His mistake was that he gave away information. He probably had no idea that you spotted something in his behavior or that he helped to confirm it. It’s very tough to be sure that no one at the table is paying enough attention to pick up something on on you. Remember that everyone’s goal is to deceive, and if there is a strong player at the table you may not know it because they are sharp enough to cover it up.
It’s also important to remember that we all underestimate our opponents while overestimating our own skills. It’s easy to do, because if we see a mistake, we only see it because we know better and we can recognize that mistake. If a player is better than we are, it’s tough to tell and if they are very good at watching people and picking up tells they will not advertise that knowledge the way that many players advertise their strategy knowledge.
Players who are good at picking up tells are also often good at covering up that ability and they may be weak when it comes to strategy so you may see them as a fish. Just because they are a fish when it comes to strategy doesn’t mean that they can’t pick up some tells. In short, don’t give away anything unless you are sure of what you are doing, and usually not even then.

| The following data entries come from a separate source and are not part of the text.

/-- Boot page, ATTSIG and the attestation log (R373). -/
def State.bootRead (s : State) (sock off : Nat) : Word :=
  let p := s.pkg sock
  if off = 0 then
    BitVec.ofNat 64 (p.bootFail.toNat + p.attLog.length * 16 + if p.sigDone then 2 ^ 15 else 0)
  else if off = 8 then p.release.setWidth 64
  else if off = 0x10 then p.relPc
  else if 0x20 ≤ off ∧ off < 0x40 then tget p.attExt ((off - 0x20) / 8) 0
  else if off = 0x40 then p.attCmd.setWidth 64
  else if off = 0x80 then BitVec.ofNat 64 p.dbgLog
  else if 0x1000 ≤ off ∧ off < 0x1000 + 2424 then tget p.attSig ((off - 0x1000) / 8) 0
  else if 0x2000 ≤ off ∧ off < 0x12000 then
    match p.attLog[(off - 0x2000) / 64]? with
    | some a => a.word ((off - 0x2000) / 8 % 8)
    | none => 0
  else 0

/-- The digest or nonce in ATTEXT0-3, low word first. -/
def Package.ext (p : Package) : BitVec 256 :=
  (tget p.attExt 0 0).setWidth 256 ||| ((tget p.attExt 1 0).setWidth 256 <<< 64) |||
    ((tget p.attExt 2 0).setWidth 256 <<< 128) ||| ((tget p.attExt 3 0).setWidth 256 <<< 192)

/-- CORE_RELEASE: a held X7 leaves its STOP park for RELPC with XLAT 0; an absent core or one already released is
ignored (R373). -/
def State.releaseCore (s : State) (sock : Nat) (x : Word) : State :=
  let core := 512 * sock + x.toNat % 512
  let c := x7Of core
  if x.toNat / 512 ≠ 0 then s
  else
    if s.hasCore core ∧ (s.ctx c).bootHeld = true then
      ((s.modPkg sock (fun p => { p with release := x.setWidth 9 })).modCore core (fun k => { k with xlat := false })).modCtx c (fun y =>
        { y with life := .running, bootHeld := false, pc := pcOf (s.pkg sock).relPc })
    else s

/-- ATTEST_APPEND: an entry with the digest in ATTEXT0-3; the log is never rewritten and takes 1,024 (R373). -/
def State.attestAppend (s : State) (sock : Nat) (type : BitVec 8) : State :=
  s.modPkg sock (fun p =>
    if 1024 ≤ p.attLog.length then p
    else { p with attLog := p.attLog ++ [{ type := type, svn := p.svn &&& (BitVec.allOnes 56).setWidth 64, digest := p.ext }] })

/-- Bytes of a list of words, little-endian. -/
def wordBytes (ws : List Word) : List (BitVec 8) := ws.flatMap (fun w => leBytes w.toNat 8)

/-- ATTEST_SIGN: the device key is asked to sign SHA3-256 of the log and the nonce (R373). -/
def State.attestSign (s : State) (sock : Nat) : State :=
  s.modPkg sock (fun p =>
    let log := wordBytes (p.attLog.flatMap (fun a => (List.range 8).map a.word))
    { p with signing := some (Config.sha3 (log ++ leBytes p.ext.toNat 32)), sigDone := false })

/-- ATTEST_SIGN_DONE: the signature stands in ATTSIG (R373). -/
def State.attestSigned (s : State) (sock : Nat) : State :=
  s.modPkg sock (fun p =>
    match p.signing with
    | none => p
    | some d =>
      let word := fun k => BitVec.ofNat 64 (leValue ((List.range (if k = 302 then 4 else 8)).map (fun j => Config.signature d (8 * k + j))))
      { p with signing := none, sigDone := true, attSig := (List.range 303).map (fun k => (k, word k)) })

/-- Boot page written (R373). A write of nonzero bits to a field that "must be written 0", of which the spec says no more,
is ignored whole, here as on the debug page and the fabric page (DESIGN CHOICE, log 44). -/
def State.bootWrite (s : State) (sock off : Nat) (x : Word) : State :=
  if off = 8 then s.releaseCore sock x
  else if off = 0x10 then (if x.toNat % 4 ≠ 0 then s else s.modPkg sock (fun p => { p with relPc := x }))
  else if 0x20 ≤ off ∧ off < 0x40 then s.modPkg sock (fun p => { p with attExt := tset p.attExt ((off - 0x20) / 8) x })
  else if off = 0x40 then
    if x.toNat / 512 ≠ 0 then s
    else
    let s := s.modPkg sock (fun p => { p with attCmd := x.setWidth 9 })
    if x = 0x100#64 then s.attestSign sock
    else if 1 ≤ x.toNat ∧ x.toNat ≤ 255 then s.attestAppend sock (x.setWidth 8)
    else s
  else if off = 0x80 then
    if x.toNat % 4096 ≠ 0 ∨ x.toNat / 2 ^ 52 ≠ 0 then s else s.modPkg sock (fun p => { p with dbgLog := x.toNat })
  else s

/-- Host-port page (R371). -/
def State.hostPortRead (s : State) (sock off : Nat) : Word :=
  let p := s.pkg sock
  let n := off / 0x100
  if 2 ≤ n then 0
  else match off % 0x100 with
    | 0 => BitVec.ofNat 64 ((if n = 1 ∧ (s.fusesOf sock).endpoint then 1 else 0) + (tget p.hpWidth n 0).toNat * 2)
    | 8 => (tget p.hpTno n 0).setWidth 64
    | 0x10 => tget p.endBase n 0
    | _ => 0

/-- Host-port page written (R371). -/
def State.hostPortWrite (s : State) (sock off : Nat) (x : Word) : State :=
  let n := off / 0x100
  if 2 ≤ n then s
  else if off % 0x100 = 8 then
    if x.toNat / 2 ^ 12 ≠ 0 then s else s.modPkg sock (fun p => { p with hpTno := tset p.hpTno n (x.setWidth 12) })
  else if off % 0x100 = 0x10 then
    if x.toNat &&& 0xFFF000003FFFF800 ≠ 0 then s else s.modPkg sock (fun p => { p with endBase := tset p.endBase n x })
  else s

/-- DBGDATA: the selected register of a stopped context; otherwise a read returns 0 and a write is ignored (R375). -/
def State.dbgDataRead (s : State) (core : Nat) : Word :=
  let k := s.core core
  let c := 8 * core + k.dbgSel.toNat / 2 ^ 13
  let n := k.dbgSel.toNat % 2 ^ 13
  if (s.ctx c).life ≠ .parked .stop then 0
  else if ctxNumber n then s.regRead c n
  else if isX7 c ∧ 0x800 ≤ n ∧ n ≤ 0x805 then s.supRead core n
  else 0

/-- DBGDATA written (R375). -/
def State.dbgDataWrite (s : State) (core : Nat) (x : Word) : State :=
  let k := s.core core
  let c := 8 * core + k.dbgSel.toNat / 2 ^ 13
  let n := k.dbgSel.toNat % 2 ^ 13
  if (s.ctx c).life ≠ .parked .stop then s
  else if ctxNumber n then s.regWrite c n x
  else if isX7 c ∧ 0x800 ≤ n ∧ n ≤ 0x805 then s.supWrite core n x
  else s

/-- DBGCTL written: CLAIM, then stops, then resumes, ascending (R375). -/
def State.dbgCtlWrite (s : State) (core : Nat) (x : Word) : State :=
  if x.toNat / 2 ^ 24 ≠ 0 then s
  else
    let s := s.modCore core (fun k => { k with claim := x.setWidth 8 })
    let s := (List.range 8).foldl (fun s j => if x.getLsbD (8 + j) then s.debugStop (8 * core + j) else s) s
    (List.range 8).foldl (fun s j => if x.getLsbD (16 + j) then s.debugResume (8 * core + j) else s) s

/-- Debug page of a core (R375). -/
def State.debugRead (s : State) (core off : Nat) : Word :=
  let k := s.core core
  if off = 0 then k.claim.setWidth 64
  else if off = 8 then BitVec.ofNat 64 (k.dbgSel.toNat % 2 ^ 13 + k.dbgSel.toNat / 2 ^ 13 * 2 ^ 16)
  else if off = 0x10 then s.dbgDataRead core
  else if 0x40 ≤ off ∧ off < 0x60 then tget k.bp ((off - 0x40) / 8) 0
  else if 0x80 ≤ off ∧ off < 0xC0 then
    if off % 16 = 0 then tget k.wpa ((off - 0x80) / 16) 0 else tget k.wpb ((off - 0x80) / 16) 0
  else 0

/-- Debug page of a core written (R375); a write of nonzero bits to a field that must be written 0 is ignored whole (DESIGN
CHOICE, log 44). -/
def State.debugWrite (s : State) (core off : Nat) (x : Word) : State :=
  if off = 0 then s.dbgCtlWrite core x
  else if off = 8 then
    if x.toNat / 2 ^ 19 ≠ 0 ∨ x.toNat / 2 ^ 13 % 8 ≠ 0 then s
    else s.modCore core (fun k => { k with dbgSel := BitVec.ofNat 16 (x.toNat % 2 ^ 13 + x.toNat / 2 ^ 16 * 2 ^ 13) })
  else if off = 0x10 then s.dbgDataWrite core x
  else if 0x40 ≤ off ∧ off < 0x60 then
    s.modCore core (fun k => { k with bp := tset k.bp ((off - 0x40) / 8) (x &&& ~~~ 2#64) })
  else if 0x80 ≤ off ∧ off < 0xC0 then
    if off % 16 = 0 then s.modCore core (fun k => { k with wpa := tset k.wpa ((off - 0x80) / 16) (x &&& ~~~ 7#64) })
    else if x.toNat / 2 ^ 29 ≠ 0 then s
    else s.modCore core (fun k => { k with wpb := tset k.wpb ((off - 0x80) / 16) x })
  else s

/-- A line of a frame that is locked: its O words are recalled and written, and every tracked sharer invalidated; its entry
and its postmark stay unless a word was written (R149, R314). -/
def State.lockLine (s : State) (line : Nat) : State :=
  (List.range 8).foldl (fun s w => (s.recallWord (line + 8 * w)).invalidateWord (line + 8 * w) none) s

Some of your opponents have been playing poker or watching people for a very long time. The worst player at the table may in fact be very good at reading people and may lose a lot less than you expect him to because on occasion he makes a raise or a fold that is perfectly timed. This may be because he enjoys watching people or there was a time in his life when he had to watch people for his job or his own safety.
These opponents may be picking up tells that even they don’t realize. We don’t read body language completely as a conscious thing. We don’t need to analyze a face logically to know that it is smiling or angry or sad, or to interpret what that means. It’s second nature to most of us, and we do it without realizing that we are doing it.
Everyone has this ability, and even the biggest loser in your regular game can certainly tell when someone is happy or unhappy by looking at their face. So why wouldn’t they read tells in this same, and maybe do it better than you do? Some of them are doing exactly that. This is a very important reason not to reveal anything. You may be revealing it to a couple of fools who don’t know how to use it, but part of their brain may know a lot more than you think or than they even realize.
So don’t give away anything. Don’t show cards unless you are certain about what you are doing and why you are doing it, and even then it’s fine to never show a hand voluntarily in your entire poker career. This is a mistake I have made often, and it’s a hard not to show cards sometimes, but do yourself a favor and don’t give anything away.